Mesmo curados, os pacientes persistem com um risco cardiovascular acima da
população geral.

Alterações psiquiátricas

Estão presentes em mais de 70% dos pacientes, incluindo ansiedade, depressão


e psicose. Prejuízo de memória e de cognição podem também ocorrer,
aparentemente associado à redução do volume cerebral, revertida lentamente
após a cura hormonal.

Irregularidades menstruais

Estão presentes em até 80% das mulheres, sendo a amenorreia e a


oligomenorreia as mais comuns. São relacionadas ao grau de supressão do
hormônio liberador das gonadotrofinas (GnRH) pelo excesso de
glicocorticosteroide na DCG, mas também pode haver participação do
hiperandrogenismo.

Outras características frequentes são osteopenia ou osteoporose (incomuns na


obesidade exógena), infecções fúngicas (tinea versicolor e ungueal), calculose
renal, e hiperpigmentação de áreas expostas ao sol, regiões de dobras e cicatrizes
nas formas ACTH-dependentes.

DIAGNÓSTICO

A investigação do hipercortisolismo deve seguir uma sequência lógica, em geral


por etapas, levando-se em conta que é um distúrbio raro cujos exames
diagnósticos não têm acurácia suficiente para definir ou afastar essa hipótese
diagnóstica quando o quadro clínico não é muito característico e a probabilidade
diagnóstica torna-se relativamente baixa. Exames desnecessários frequentemente
resultam em interpretações equivocadas e erros diagnósticos. Além disso, a
investigação laboratorial não deve ser realizada durante o uso de anticoncepção
hormonal, que deverá ser suspensa pelo menos por 30 dias, para evitar resultados
falso-positivos.

A investigação da SCG se inicia pela confirmação do hipercortisolismo endógeno,


é seguida pela classificação em dependente ou independente de ACTH, conforme
os níveis séricos do ACTH matinal, e só então pelo diagnóstico anatômico por
meio da imagem.

Etapa 1: confirmação do hipercortisolismo

Dosagem de cortisol livre urinário (urina de 24 horas)

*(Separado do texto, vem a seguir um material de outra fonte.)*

-- ==== Sys2Proof/Machine/Luosh.lean ====
section
/-!
DEFINITION. The Luosh network and the Shutter: schedule, links, frames, node states (chapter 5).
-/

namespace Sys2Proof.Machine

/-! ## Schedule objects (14 "Transfers and flash", 05 Tables 5.5 and 5.6) -/

/-- A slot table entry of an object, and whether its reserved bits are 0 (Table 5.5). -/
def slotOf (b : List Byte) : SlotEnt × Bool :=
  let w (k : Nat) := leAt b (4 * k) 4
  (⟨w 0 % 2 ^ 24, w 1 % 2 ^ 16, bits (w 2) 31 30, bitAt (w 2) 29 = 1, bitAt (w 2) 28 = 1, bits (w 2) 25 16, bits (w 2) 10 0⟩,
   bits (w 0) 31 24 == 0 && bits (w 1) 31 16 == 0 && bits (w 2) 27 26 == 0 && bits (w 2) 15 11 == 0 && w 3 == 0)

/-- A station table entry of an object, and whether its reserved bits are 0 (Table 5.6). -/
def stnOf (b : List Byte) : StnEnt × Bool :=
  let w (k : Nat) := leAt b (4 * k) 4
  (⟨bitAt (w 0) 31 = 1, bitAt (w 0) 30 = 1, bits (w 0) 27 16, bits (w 0) 15 0, bits (w 1) 30 16, bits (w 1) 10 0,
    bits (w 2) 29 16, bits (w 2) 10 0, bits (w 3) 27 16, bits (w 3) 10 0, bits (w 4) 30 16, bits (w 4) 10 0,
    bits (w 5) 29 16, bits (w 5) 10 0⟩,
   bits (w 0) 29 28 == 0 && bitAt (w 1) 31 == 0 && bits (w 1) 15 11 == 0 && bits (w 2) 31 30 == 0 && bits (w 2) 15 11 == 0
     && bits (w 3) 31 28 == 0 && bits (w 3) 15 11 == 0 && bitAt (w 4) 31 == 0 && bits (w 4) 15 11 == 0
     && bits (w 5) 31 30 == 0 && bits (w 5) 15 11 == 0 && w 6 == 0 && w 7 == 0)

/-- A schedule object: its header words, slot and station entries. -/
structure SchedObj where
  ctrl   : Nat
  node   : Nat
  cold   : Nat
  cycle  : Nat
  win    : Nat
  timers : Nat
  cnt    : Nat
  id     : Nat
  slots  : List SlotEnt
  stns   : List StnEnt
  /-- the header's, the slot table's and the station table's reserved bits are 0; the object has the length its parts give -/
  hdrOk  : Bool
  slotOk : Bool
  stnOk  : Bool
  lenOk  : Bool

/-- The object that bytes spell (14 "Transfers and flash"). -/
def schedObj (b : List Byte) : SchedObj :=
  let h (k : Nat) := leAt b (4 * k) 4
  let cnt := min (h 6) 4096
  let sl := (List.range cnt).map (fun i => slotOf ((b.drop (64 + 16 * i)).take 16))
  let st := (List.range 1024).map (fun i => stnOf ((b.drop (64 + 16 * cnt + 32 * i)).take 32))
  { ctrl := h 0, node := h 1, cold := h 2, cycle := h 3, win := h 4, timers := h 5, cnt := h 6, id := h 7,
    slots := sl.map (·.1), stns := st.map (·.1),
    hdrOk := bits (h 0) 31 6 == 0 && bitAt (h 0) 3 == 0 && bitAt (h 0) 1 == 0 && h 1 / 2 ^ 10 == 0 && h 3 / 2 ^ 14 == 0
      && h 4 / 2 ^ 9 == 0 && bits (h 5) 23 20 == 0 && bits (h 5) 15 12 == 0 && bits (h 5) 7 6 == 0 && h 6 / 2 ^ 13 == 0
      && ((b.drop 32).take 32).all (· == 0)
    slotOk := sl.all (·.2), stnOk := st.all (·.2), lenOk := b.length == 64 + 16 * cnt + 32768 }

/-- The spare slots in slot order: the place in this list is the spare index (R211). -/
def spareSlots (s : State) : List Nat := (slotNums s).filter (fun n => (slotEnt s n).kind == 2)

/-- The spare index of a slot. -/
def spareIdx (s : State) (slot : Nat) : Option Nat := (spareSlots s).idxOf? slot

/-- The station table entry that maps a spare slot (R213). -/
def spareTemplate (s : State) (slot : Nat) : Option Nat :=
  (stations s).find? (fun n => (stnEnt s n).spare && (stnEnt s n).inSlot == slot)

/-- A spare index is occupied (OCC). -/
def occupied (s : State) (i : Nat) : Bool := bitAt (rd s R.OCC_OCC 0 (i / 32)) (i % 32) = 1

/-- OCC and SPARE_STAT of one spare index; the count of its idle cycles begins anew (R247). -/
def setOcc (s : State) (i : Nat) (occ : Bool) (node : Nat) : State :=
  let w := rd s R.OCC_OCC 0 (i / 32)
  let w' := if occ then (if bitAt w (i % 32) = 1 then w else w + 2 ^ (i % 32))
            else (if bitAt w (i % 32) = 1 then w - 2 ^ (i % 32) else w)
  let t := wr (wr (wr s R.OCC_OCC w' 0 (i / 32)) R.SPARE_STAT_OCC (b2n occ) 0 i) R.SPARE_STAT_OCCUPANT
    (if occ then node else rd s R.SPARE_STAT_OCCUPANT 0 i) 0 i
  { t with luosh := { t.luosh with idle := Tab.put 0 t.luosh.idle i 0 } }

/-- T_C in ns. -/
def cycleNs (s : State) : Nat := 1000 * rd s R.LU_CYCLE_CYCLE_US

/-- T_UC and T_D of the schedule, in ns after the cycle start (R212). -/
def tUC (s : State) : Nat :=
  (slotNums s).foldl (fun m n => let e := slotEnt s n; if e.dn then m else max m (e.start + e.slen)) 0
def tDn (s : State) : Nat :=
  match (slotNums s).find? (fun n => (slotEnt s n).dn) with
  | some n => (slotEnt s n).start
  | none => cycleNs s

/-- Wire time of a payload in ns (R209). -/
def wireNs (plen : Nat) : Nat := 8 * (max (plen + 34) 64 + 20)

/-- The line of a port: ports 0 and 1 on A, 2 and 3 on B (R197); true is line B. -/
def portLine (p : Fin 4) : Bool := decide (2 ≤ p.val)

/-- The other port of the same line. -/
def otherPort (p : Fin 4) : Fin 4 :=
  match p with
  | 0 => 1
  | 1 => 0
  | 2 => 3
  | 3 => 2

/-- Index of a line in LINE_CNT. -/
def lineIdx (b : Bool) : Nat := b2n b

/-- The port may forward and originate: link up and measured (R205), its line selected in LU_CTRL.LINES. -/
def portReady (s : State) (p : Fin 4) : Bool :=
  rd s R.PORT_LINK 0 p.val == 1 && bitAt (rd s R.LU_CTRL_LINES) (lineIdx (portLine p)) == 1

/-- All four ports. -/
def allPorts : List (Fin 4) := [0, 1, 2, 3]

/-- Node states of Table 5.10. -/
def luOff : Nat := 0
def luListen : Nat := 1
def luStartup : Nat := 2
def luSync : Nat := 3
def luActive : Nat := 4
def luMaster : Nat := 5

/-- LU_STAT.STATE. -/
def luState (s : State) : Nat := rd s R.LU_STAT_STATE

/-- The own node ID. -/
def ownNode (s : State) : Nat := rd s R.LU_NODE_NODE_ID

/-- The coldstart nodes in ascending order (LU_COLD). -/
def coldNodes (s : State) : List Nat :=
  [rd s R.LU_COLD_COLD0, rd s R.LU_COLD_COLD1, rd s R.LU_COLD_COLD2].take (rd s R.LU_COLD_COUNT)

/-- The succession position under a master: 0 master, 1 or 2, 3 not a coldstart node (R239). -/
def position (s : State) (master : Nat) : Nat :=
  if ownNode s = master then 0
  else match ((coldNodes s).filter (· ≠ master)).idxOf? (ownNode s) with
  | some i => i + 1
  | none => 3

/-- The bases that the Luosh controller drives follow its state (09 Table 9.1). -/
def luReady (s : State) : State := timeSync s

/-- D of each line is taken by the Shutter, or rejected (R255); HOP is that of the last CS frame, 0 where there was none (DESIGN CHOICE, log
entry 149). -/
def shutterD (s : State) : State :=
  let ok (d hop : Nat) : Bool := decide ((d : Int) - 320 * hop ≤ 16 * hop + 100 ∧ 320 * (hop : Int) - d ≤ 16 * hop + 100)
  let a := rd s R.LU_PATH_A_D_NS
  let b := rd s R.LU_PATH_B_D_NS
  let okA := ok a s.luosh.hopA
  let okB := ok b s.luosh.hopB
  let s1 := if okA then s else rcAdd s R.SH_REJ_D_REJ
  let s2 := if okB then s1 else rcAdd s1 R.SH_REJ_D_REJ
  { s2 with luosh := { s2.luosh with shD := (if okA then a else s.luosh.shD.1, if okB then b else s.luosh.shD.2) } }

/-- The node enters a state (Table 5.10): in LISTEN the listen timeout begins to count (R235, R236), and at each entry to ACTIVE the
Shutter takes D (R255). Grants, releases and the count of idle cycles are the master's (R245 to R247). -/
def luEnter (s : State) (st : Nat) : State :=
  let t := luReady (wr { (if st = luMaster then s else endCond s 0x0405 0) with
    luosh := { s.luosh with grants := [], releases := [], idle := [] } } R.LU_STAT_STATE st)
  if st = luListen then { t with luosh := { t.luosh with listenAt := t.time.now } } else if st = luActive then shutterD t else t

/-- The master register and the own position. -/
def setMaster (s : State) (m late : Nat) : State :=
  wr (wr (wr s R.LU_MASTER_MASTER_ID m) R.LU_MASTER_LATE_NS late) R.LU_STAT_POSITION (position s m)

/-- Network time moved to a value; TB[0] shows it modulo 2³² in steps of 4 ns (R218, 09 R366, R369). -/
def setNet (s : State) (n : Nat) : State :=
  let v := n % 2 ^ 64
  { wr s R.TB_VAL_NS (v % 2 ^ 32 - v % 4) 0 0 with luosh := { s.luosh with net := v } }

/-- TB[0] set to network time, STEP0 counted (09 R369). -/
def tb0Set (s : State) (n : Nat) : State := let t := setNet s n; wr t R.TB_STAT_STEP0 (rd s R.TB_STAT_STEP0 + 1)

/-- S_0 of the current cycle. -/
def s0 (s : State) : Nat := rd s R.LU_TIME_LO_TIME + 2 ^ 32 * rd s R.LU_TIME_HI_TIME

/-- S_0 of the next cycle (R218). -/
def s0Next (s : State) : Nat := s0 s + cycleNs s

/-- The start of a slot of the current cycle in network time (R218). -/
def slotTime (s : State) (n : Nat) : Nat := s0 s + (slotEnt s n).start

/-- Network time has come to a point, and lies at most 8 ns beyond it (R219). -/
def atNet (s : State) (due : Int) : Bool := decide (due ≤ s.luosh.net ∧ (s.luosh.net : Int) ≤ due + 8)

/-- A line restored by a valid frame (R231). -/
def lineUp (s : State) (b : Bool) : State :=
  let row := if b then R.LU_STAT_LINE_B else R.LU_STAT_LINE_A
  if rd s row = 1 then s else luReady (endCond (raise (wr s row 1) 0x0402 (b2n b)) 0x0401 (b2n b))

/-- A frame has come on a line that keeps the line from being lost: a valid CS frame, for the master any valid frame (R231). -/
def lineSeen (s : State) (b : Bool) : State :=
  lineUp { s with luosh := if b then { s.luosh with seenB := true } else { s.luosh with seenA := true } } b

/-- A node leaves to LISTEN (Table 5.10). -/
def luToListen (s : State) : State := luEnter { s with luosh := { s.luosh with taken := none, mute := false, oow := false, oowNext := false } } luListen

/-- Departure after drift (R229). -/
def luLeave (s : State) : State :=
  raise (rcAdd (luToListen { wr s R.LU_STAT_OOW_RUN 0 with luosh := { s.luosh with holdoff := true, holdAt := s.time.now } })
    R.LU_EVT_REJOIN) 0x0406 (ownNode s)

/-- An out-of-window event of the cycle under way, counted once (R228); after the third such cycle in a row the node leaves (R229). -/
def oowNow (s : State) : State :=
  if s.luosh.oow then s
  else
    let n := rd s R.LU_STAT_OOW_RUN + 1
    let t := { wr s R.LU_STAT_OOW_RUN n with luosh := { s.luosh with oow := true } }
    if n ≥ 3 then luLeave t else t

/-- An out-of-window event of a node in ACTIVE, one for a cycle (R228, R229); once the next cycle has begun by the own clock it is that
cycle's. -/
def oowEvent (s : State) : State :=
  if s0Next s ≤ s.luosh.net then { s with luosh := { s.luosh with oowNext := true } } else oowNow s

/-! ## The schedule in use (R216, R217) -/

/-- The measurement of a port (R205). -/
def portSt (s : State) (p : Fin 4) : PortSt := Tab.get ⟨false, 0, 0, 0, 0⟩ s.luosh.ports p.val

/-- The state with the measurement of a port set. -/
def setPort (s : State) (p : Fin 4) (v : PortSt) : State :=
  { s with luosh := { s.luosh with ports := Tab.put ⟨false, 0, 0, 0, 0⟩ s.luosh.ports p.val v } }

/-! ## Frames (R206 to R209) -/

/-- Bytes 0 to 11 of the Luosh header, big-endian (Table 5.1); `resv` holds its reserved bits from byte 0 on. -/
def headerBytes (f : Frame) : List Byte :=
  [BitVec.ofNat 8 (16 * (f.ver % 16) + f.kind % 16),
   BitVec.ofNat 8 (128 * b2n f.ov + 64 * b2n f.repeat_ + 32 * b2n f.dir + bits f.resv 25 21)]
    ++ beBytes 2 (1024 * bits f.resv 20 15 + f.node % 1024) ++ beBytes 2 (4096 * bits f.resv 14 11 + f.slot % 4096)
    ++ beBytes 4 f.cycle ++ beBytes 2 (2048 * bits f.resv 10 6 + f.plen % 2048)

/-- The bytes of a frame from the destination address to the last before the FCS (R206, R207). -/
def frameBytes (f : Frame) : List Byte :=
  beBytes 6 f.dst ++ beBytes 6 f.src ++ beBytes 2 f.etype ++ headerBytes f ++ beBytes 2 f.hchk
    ++ beBytes 2 (1024 * bits f.resv 5 0 + f.hop % 1024) ++ f.body

/-- The header check (R208) and the frame check sequence that a frame's bytes give. -/
def hchkOf (f : Frame) : Nat := crc16 (headerBytes f)
def fcsOf (f : Frame) : Nat := crc32 (frameBytes f)

/-- HCHK right; FCS right. -/
def hchkOk (f : Frame) : Bool := f.hchk == hchkOf f
def fcsOk (f : Frame) : Bool := f.fcs == fcsOf f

Exame com alta sensibilidade em condições adequadas de coleta e na presença


de função renal normal. Pode estar subestimado em pacientes com insuficiência
renal (clearence creatinina < 60 mL/min). Recomenda-se a realização de mais de
um exame, em 2 ou 3 dias distintos, pois a hipercortisolúria pode ser intermitente.
A perda urinária durante a coleta pode resultar em falso-negativo, portanto o
volume urinário deve ser checado (o resultado é expresso como cortisolúria de 24
horas). Pode também haver falso-positivos se houver poliúria >5 L/dia.

Cortisol sérico após dexametasona oral

Os testes com doses baixas de dexametasona (1 mg ou 2 mg) são


frequentemente utilizados como teste de screening em pacientes com quadro
clínico sugestivo, precedendo os outros testes. Em normais, mas não em
portadores de SCG, a administração de 1 mg de dexametasona às 23 horas
provoca supressão dos níveis séricos de cortisol para < 1,8 µg/dL na manhã
seguinte. Falso-positivos podem ocorrer em pacientes com depressão endógena,
em mulheres em uso de anticoncepcional hormonal, em situações de
má-absorção da dexametasona ou pela interação com medicações que diminuem
sua meia-vida, como carbamazepina, fenitoína, fenobarbital e rifampicina. Uma
minoria de pacientes com DCG pode apresentar supressão do cortisol após dose
baixa de dexametasona (falso-negativo), o que muito raramente ocorre na SCG
por ACTH ectópico e nunca na SCG ACTH-independente.

Cortisol sérico e salivar

A dosagem do cortisol sérico matinal tem pouca utilidade no diagnóstico da SCG,


podendo estar normal ou elevada na presença da doença, bem como elevada em
indivíduos normais sob estresse e em mulheres usando anticoncepção hormonal.
No entanto, como o ritmo circadiano do cortisol é perdido na SCG, a dosagem do
cortisol sérico ao deitar, normalmente no nível mais baixo do ciclo circadiano,
apresenta excelente especificidade e sensibilidade para exclusão de SCG, mas é
pouco prática. Nesse sentido, a dosagem de cortisol salivar noturno, que reflete a
fração livre do hormônio circulante no nadir do ritmo circadiano, tem especificidade
e sensibilidade próximas a 100%. Substitui com vantagem a coleta venosa às
23:00 horas, podendo a amostra de saliva ser colhida em casa, sem o estresse da
internação ou da venopuntura. Falso-positivos podem ocorrer se houver
sangramento gengival, mesmo que imperceptível.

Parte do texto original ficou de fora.